Message boards : ATLAS application : VM did not power off when requested
Message board moderation

To post messages, you must log in.

AuthorMessage
wujj123456

Send message
Joined: 14 Sep 08
Posts: 43
Credit: 48,521,452
RAC: 42,260
Message 43692 - Posted: 24 Nov 2020, 3:52:04 UTC
Last modified: 24 Nov 2020, 3:55:05 UTC

It seems that all my ATLAS tasks waste 5 minutes at the end waiting for VM to power off. For example: https://lhcathome.cern.ch/lhcathome/result.php?resultid=289365725

2020-11-23 15:07:03 (16632): VM Completion File Detected.
2020-11-23 15:07:03 (16632): Powering off VM.
2020-11-23 15:12:05 (16632): VM did not power off when requested.
2020-11-23 15:12:05 (16632): VM was successfully terminated.
2020-11-23 15:12:05 (16632): Deregistering VM. (boinc_683247da3d5f3b86, slot#32)

I've checked a dozen results so far and they all have same message at the end. How do I debug why VM isn't powering off when requested?

Given this doesn't seem to affect results at all, why can't we just terminate the VM directly?
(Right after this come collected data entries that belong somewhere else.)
/-- An access to a bank: in OPEN mode, and in the bank of a row under test, its row stays open (R415, R417); an access to a row that
is not open is an ACTIVATE, which counts towards refresh management (R419; DEDUCED, log entry 145). -/
def Device.bankAccess (d : Device) (ra : Nat) : Device :=
  let l := d.dramLoc ra; let c := l.ch; let b := l.bankKey
  let x := d.chan c
  let tested := match d.integ.test with | some t => t.row / 2 ^ 17 == b | none => false
  let hit := KMap.find x.openRows b == some l.row
  let mode := d.pageMode c
  let rows := if mode || tested then KMap.put x.openRows b l.row else x.openRows
  let x := { x with openNow := mode }
  let n := KMap.get x.raa 0 b + (if hit then 0 else 1)
  if 0 < d.hw.raaLimit ∧ d.hw.raaLimit ≤ n then
    (d.setChan c { x with openRows := rows, raa := KMap.drop x.raa b }).countSat DDRCH.RFM_CMDS.COUNT c
  else d.setChan c { x with openRows := rows, raa := if 0 < d.hw.raaLimit then KMap.put x.raa b n else x.raa }

/-- The lines of the loaf that owns a burst which the burst holds: one line, or the first line of each quarter with bytes in it. -/
def Device.linesOfBurst (d : Device) (ra : Nat) : List Nat :=
  match d.ownerOf ra with
  | none => []
  | some lpn =>
    let r := d.loaf lpn
    let k := r.slices.findIdx (fun i => sliceAddr r.bin i == 512 * (ra / 512))
    if r.plain then [64 * lpn + 8 * k + ra % 512 / 64]
    else (List.range 4).filterMap (fun q =>
      let (a, b) := d.spanOf r q
      if (r.bursts a b).contains (64 * (ra / 64)) then some (64 * lpn + 16 * q) else none)

/-- Read a burst for a requester that wants no line of it: the scrubber, the Proofer, a channel read. Its errors are handled as
those of a demand read (R449): a CODE_FAILURE is recovered from the twin where that is possible (R441). -/
def Device.checkBurst (d : Device) (ra cls : Nat) : Device :=
  let fails := d.burstFails ra && !(d.inPrivate ra)
  let lines := d.linesOfBurst ra
  let baked := match lines with | l :: _ => (d.loaf (lpnOf l)).baked | [] => false
  if fails && d.twinServes && d.inTable ra then (d.queueTest ra).askTwin (128 * ((ra - d.tableBase) / 64)) 3 cls
  else if fails && d.twinServes && !lines.isEmpty then lines.foldl (fun (d : Device) l => d.askTwin l (d.fetchKind l) cls) (d.queueTest ra)
  else if fails && baked then lines.foldl (fun (d : Device) l => (d.readLine l cls false).1) d
  else (d.readBurst ra cls baked).1

/-! ### Requests (R407 to R412) -/

/-- Does a channel serve requests? -/
def Device.chanServes (d : Device) (c : Nat) : Bool := (d.chan c).inService

/-- The bursts of a request: 1 to 8 of one slice. -/
def sliceBursts (ra n : Nat) : List Nat :=
  let a := 64 * (ra / 64)
  (List.range (min n ((512 - a % 512) / 64))).map (fun i => a + 64 * i)

/-- A read request: bursts in the write queue are served from it, the others join the read queue of their subchannel. A request for which the queue
has no room has not left the scheduler's queue (R408, R409). -/
def Device.channelRead (d : Device) (ra n : Nat) : Device :=
  let c := channelOf ra; let sub := targetOf ra % 2
  if !(d.chanServes c) || decide (d.rawBytes ≤ ra) then d
  else
    let bs := sliceBursts ra n
    let new := bs.filter (fun a => (d.wqFind a).isNone)
    let q := KMap.get (d.chan c).rq [] sub
    if 32 < q.length + new.length then d
    else
      let d := d.wakeChan c
      let d := (bs.filter (fun a => (d.wqFind a).isSome)).foldl (fun (d : Device) _ => d.countSat DDRCH.FWD_HITS.COUNT c) d
      if new.isEmpty then d else d.setChan c { d.chan c with rq := KMap.put (d.chan c).rq sub (q ++ new) }

/-- CHANNEL_READ. -/
def execChannelRead (ra n : Nat) (s : State) : Host.Outcome State Fault Refusal := s.run (fun d => d.channelRead ra n)

/-- A write request of full bursts (R407, R410). -/
def Device.channelWrite (d : Device) (ra : Nat) (bursts : List (Line × Bool)) : Device :=
  let c := channelOf ra
  if !(d.chanServes c) || decide (d.rawBytes ≤ ra) then d
  else ((sliceBursts ra bursts.length).zip bursts).foldl (fun (d : Device) e => d.writeBurst e.1 e.2.1 e.2.2) d

/-- CHANNEL_WRITE. -/
def execChannelWrite (ra : Nat) (bursts : List (Line × Bool)) (s : State) : Host.Outcome State Fault Refusal :=
  s.run (fun d => d.channelWrite ra bursts)

/-- Merge symbol errors that DRAM shows into those that a burst already has. -/
def Device.addErrors (d : Device) (ra : Nat) (err : List Nat) : Device :=
  let old := KMap.get d.integ.errs [] ra
  let e := (List.range 40).map (fun i => (old.getD i 0) ^^^ (err.getD i 0 % 65536))
  d.setInteg { d.integ with errs := if e.any (fun v => v != 0) then KMap.put d.integ.errs ra e else KMap.drop d.integ.errs ra }

/-- May a queued read issue before those ahead of it: no read of its bank is ahead, and none ahead has been passed 16 times (R412)? -/
def Device.mayPass (d : Device) (c ra : Nat) (ahead : List Nat) : Bool :=
  let b := (d.dramLoc ra).bankKey
  ahead.all (fun a => (d.dramLoc a).bankKey != b && decide (KMap.get (d.chan c).passed 0 a < 16))

/-- A read leaves the read queue; those ahead of it have been passed once more (R412). -/
def Device.readIssued (d : Device) (c sub ra : Nat) (ahead : List Nat) : Device :=
  let x := d.chan c
  let p := ahead.foldl (fun (m : KMap Nat) a => KMap.put m a (KMap.get m 0 a + 1)) (KMap.drop x.passed ra)
  d.setChan c { x with rq := KMap.put x.rq sub ((KMap.get x.rq [] sub).erase ra), passed := p }

/-- A burst returns from DRAM with symbol errors and is decoded (R436). It leaves the read queue, where no drain runs and no read that must come
first is ahead of it (R411, R412). -/
def Device.dramReturn (d : Device) (ra : Nat) (err : List Nat) (cls : Nat) : Device :=
  let ra := 64 * (ra / 64)
  let c := channelOf ra; let sub := targetOf ra % 2
  if !(d.chanServes c) || decide (d.rawBytes ≤ ra) then d
  else
    let q := KMap.get (d.chan c).rq [] sub
    let ahead := if q.contains ra then q.takeWhile (fun a => a != ra) else []
    if (d.chan c).draining.contains sub || !(d.mayPass c ra ahead) then d
    else
      let d := d.readIssued c sub ra ahead
      if (d.wqFind ra).isSome || d.underTest ra then d else ((d.bankAccess ra).addErrors ra err).checkBurst ra cls

/-- DRAM_READ_RETURN. -/
def execDramReadReturn (ra : Nat) (err : List Nat) (cls : Nat) (s : State) : Host.Outcome State Fault Refusal :=
  s.run (fun d => (d.dramReturn ra err cls).proceed)

/-- Write out entries until `n` are left (`fuel` bounds them). -/
def Device.drainTo (d : Device) (c sub n : Nat) : Nat → Device
  | 0 => d
  | fuel + 1 =>
    match KMap.get (d.chan c).wq [] sub with
    | [] => d
    | e :: _ =>
      if (KMap.get (d.chan c).wq [] sub).length ≤ n then d
      else ((d.bankAccess e.ra).drainOne c sub).drainTo c sub n fuel

/-- The write queue length of a subchannel. -/
def Device.wqLen (d : Device) (c sub : Nat) : Nat := (KMap.get (d.chan c).wq [] sub).length

/-- Is no read queued for a subchannel? -/
def Device.rqEmpty (d : Device) (c sub : Nat) : Bool := (KMap.get (d.chan c).rq [] sub).isEmpty

/-- A drain starts (R411) on level, with no read queued, or for an entry that waited 10 µs (`aged`). It writes entries while it
runs: down to LOW with a read queued, else all. -/
def Device.drainStart (d : Device) (c sub : Nat) (aged : Bool) : Device :=
  let n := d.wqLen c sub
  let due := decide (d.reg DDRCH.WDRAIN.HIGH c ≤ n) || (d.rqEmpty c sub && decide (0 < n)) || (aged && decide (0 < n))
  if !(d.chanServes c) || decide (2 ≤ sub) || !due then d
  else
    let d := d.drainTo c sub (if d.rqEmpty c sub then 0 else d.reg DDRCH.WDRAIN.LOW c) 64
    let x := d.chan c
    d.setChan c { x with draining := if d.wqLen c sub = 0 then x.draining.filter (fun i => i != sub)
                                     else if x.draining.contains sub then x.draining else x.draining ++ [sub] }

/-- WRITE_DRAIN_START. -/
def execWriteDrainStart (c sub : Nat) (aged : Bool) (s : State) : Host.Outcome State Fault Refusal :=
  s.run (fun d => d.drainStart c sub aged)

/-- A drain stops at LOW or fewer with a read queued (R411). -/
def Device.drainStop (d : Device) (c sub : Nat) : Device :=
  let x := d.chan c
  if d.wqLen c sub ≤ d.reg DDRCH.WDRAIN.LOW c ∧ d.rqEmpty c sub = false
  then d.setChan c { x with draining := x.draining.filter (fun i => i != sub) } else d

/-- WRITE_DRAIN_STOP. -/
def execWriteDrainStop (c sub : Nat) (s : State) : Host.Outcome State Fault Refusal := s.run (fun d => d.drainStop c sub)

/-- OPEN_IDLE_EXPIRY: the row of a bank closes (R415). -/
def execOpenIdleExpiry (c bank : Nat) (s : State) : Host.Outcome State Fault Refusal :=
  s.run (fun d => let x := d.chan c; d.setChan c { x with openRows := KMap.drop x.openRows bank })

/-! ### Refresh and command integrity (R418, R420) -/

/-- A rank's refresh falls due: it is postponed, at most 4 times, while its banks are busy; otherwise it and the postponed ones are
issued, and open rows of the rank close first (R415, R418). `rank` counts slot and chip select: 2 × slot + select. -/
def Device.refreshDue (d : Device) (c rank : Nat) (busy : Bool) : Device :=
  let x := d.chan c
  if !(x.state == .active) then d
  else
    let n := KMap.get x.postponed 0 rank
    if busy ∧ n < 4 then d.setChan c { x with postponed := KMap.put x.postponed rank (n + 1) }
    else d.setChan c { x with postponed := KMap.drop x.postponed rank,
                              openRows := x.openRows.keep (fun b _ => b / 128 % 4 != rank) }

/-- REFRESH_DUE. -/
def execRefreshDue (c rank : Nat) (busy : Bool) (s : State) : Host.Outcome State Fault Refusal :=
  s.run (fun d => d.refreshDue c rank busy)

/-- MR4_POLL: the rank is refreshed at double rate while a DRAM reports a temperature that calls for it (R418). -/
def execMr4Poll (c rank : Nat) (hot : Bool) (s : State) : Host.Outcome State Fault Refusal :=
  s.run (fun d =>
    let x := d.chan c; let l := x.hotRanks.filter (fun r => r != rank)
    d.setChan c { x with hotRanks := if hot then l ++ [rank] else l })

/-! ### Retrains (R424 to R429) -/

/-- A channel leaves service or returns: d_dram is formed again (R429) and requests that wait are tried. -/
def Device.chanChanged (d : Device) : Device := d.recompute.proceed

/-- A test on a channel that leaves service stops; its verdict is UNTESTED, and its copy is kept (R457). -/
def Device.stopTest (d : Device) (c : Nat) : Device :=
  match d.integ.test with
  | some t =>
    if channelOf t.ra = c then
      ((d.setInteg { d.integ with test := none, kept := d.integ.kept ++ [t] }).setReg INTEG.PROOF_STAT.BUSY 0).verdict t.ra 3 0 0
    else d
  | none => d

/-- The raw address of a column of a row: the map of R404 and R405 the other way. -/
def Device.rawOf (d : Device) (l : DramLoc) : Nat :=
  let h := d.hw
  let r := 14 + h.colBits; let k := r + h.rankBits; let w := k + h.cidBits; let m := w + h.rowBits
  let ta := 64 * (l.col / 16 % 8) + 2 ^ 9 * l.bg + 2 ^ 12 * l.bank + 2 ^ 14 * (l.col / 128) + l.rank * 2 ^ r + l.cid * 2 ^ k
    + l.row * 2 ^ w + l.dimm * 2 ^ m
  let hi := 2 ^ 14 * (ta / 512)
  hi + 512 * ((l.ch * 2 + l.sub) ^^^ targetOf hi) + ta % 512

/-- The raw addresses of the slices of a row. -/
def Device.rowSlices (d : Device) (l : DramLoc) : List Nat :=
  (List.range (2 ^ d.hw.colBits)).map (fun h => d.rawOf { l with col := 128 * h })

/-- The raw addresses of the bursts of a row. -/
def Device.rowBursts (d : Device) (l : DramLoc) : List Nat :=
  (d.rowSlices l).flatMap (fun a => (List.range 8).map (fun k => a + 64 * k))

/-- Add to a counter that stops at its maximum. -/
def Device.addCount (d : Device) (f : Field) (n i : Nat) : Device := d.setReg f (min (d.reg f i + n) (2 ^ f.width - 1)) i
PS: I am on Windows 10 64-bit Version 20H2 (OS Build 19042.630). Virtualbox version is 6.1.16 r140961. BOINC version 7.16.11.
ID: 43692 · Report as offensive     Reply Quote
maeax

Send message
Joined: 2 May 07
Posts: 2071
Credit: 156,095,661
RAC: 103,406
Message 43693 - Posted: 24 Nov 2020, 6:26:43 UTC

Every Atlas-Task need 10 Minutes at the beginning and 10 Minutes at the end.
In this time only one CPU is used. This is normal.
ID: 43693 · Report as offensive     Reply Quote
wujj123456

Send message
Joined: 14 Sep 08
Posts: 43
Credit: 48,521,452
RAC: 42,260
Message 43694 - Posted: 24 Nov 2020, 6:56:10 UTC - in response to Message 43693.  
Last modified: 24 Nov 2020, 6:57:28 UTC

Yes, I realized the start and shutdown time is always this, but I am curious what the VM is doing during that 5 minutes. I mean if my computer always takes more than 5 minutes to shut down and I have to pull the plug each time, I probably would want to figure out why.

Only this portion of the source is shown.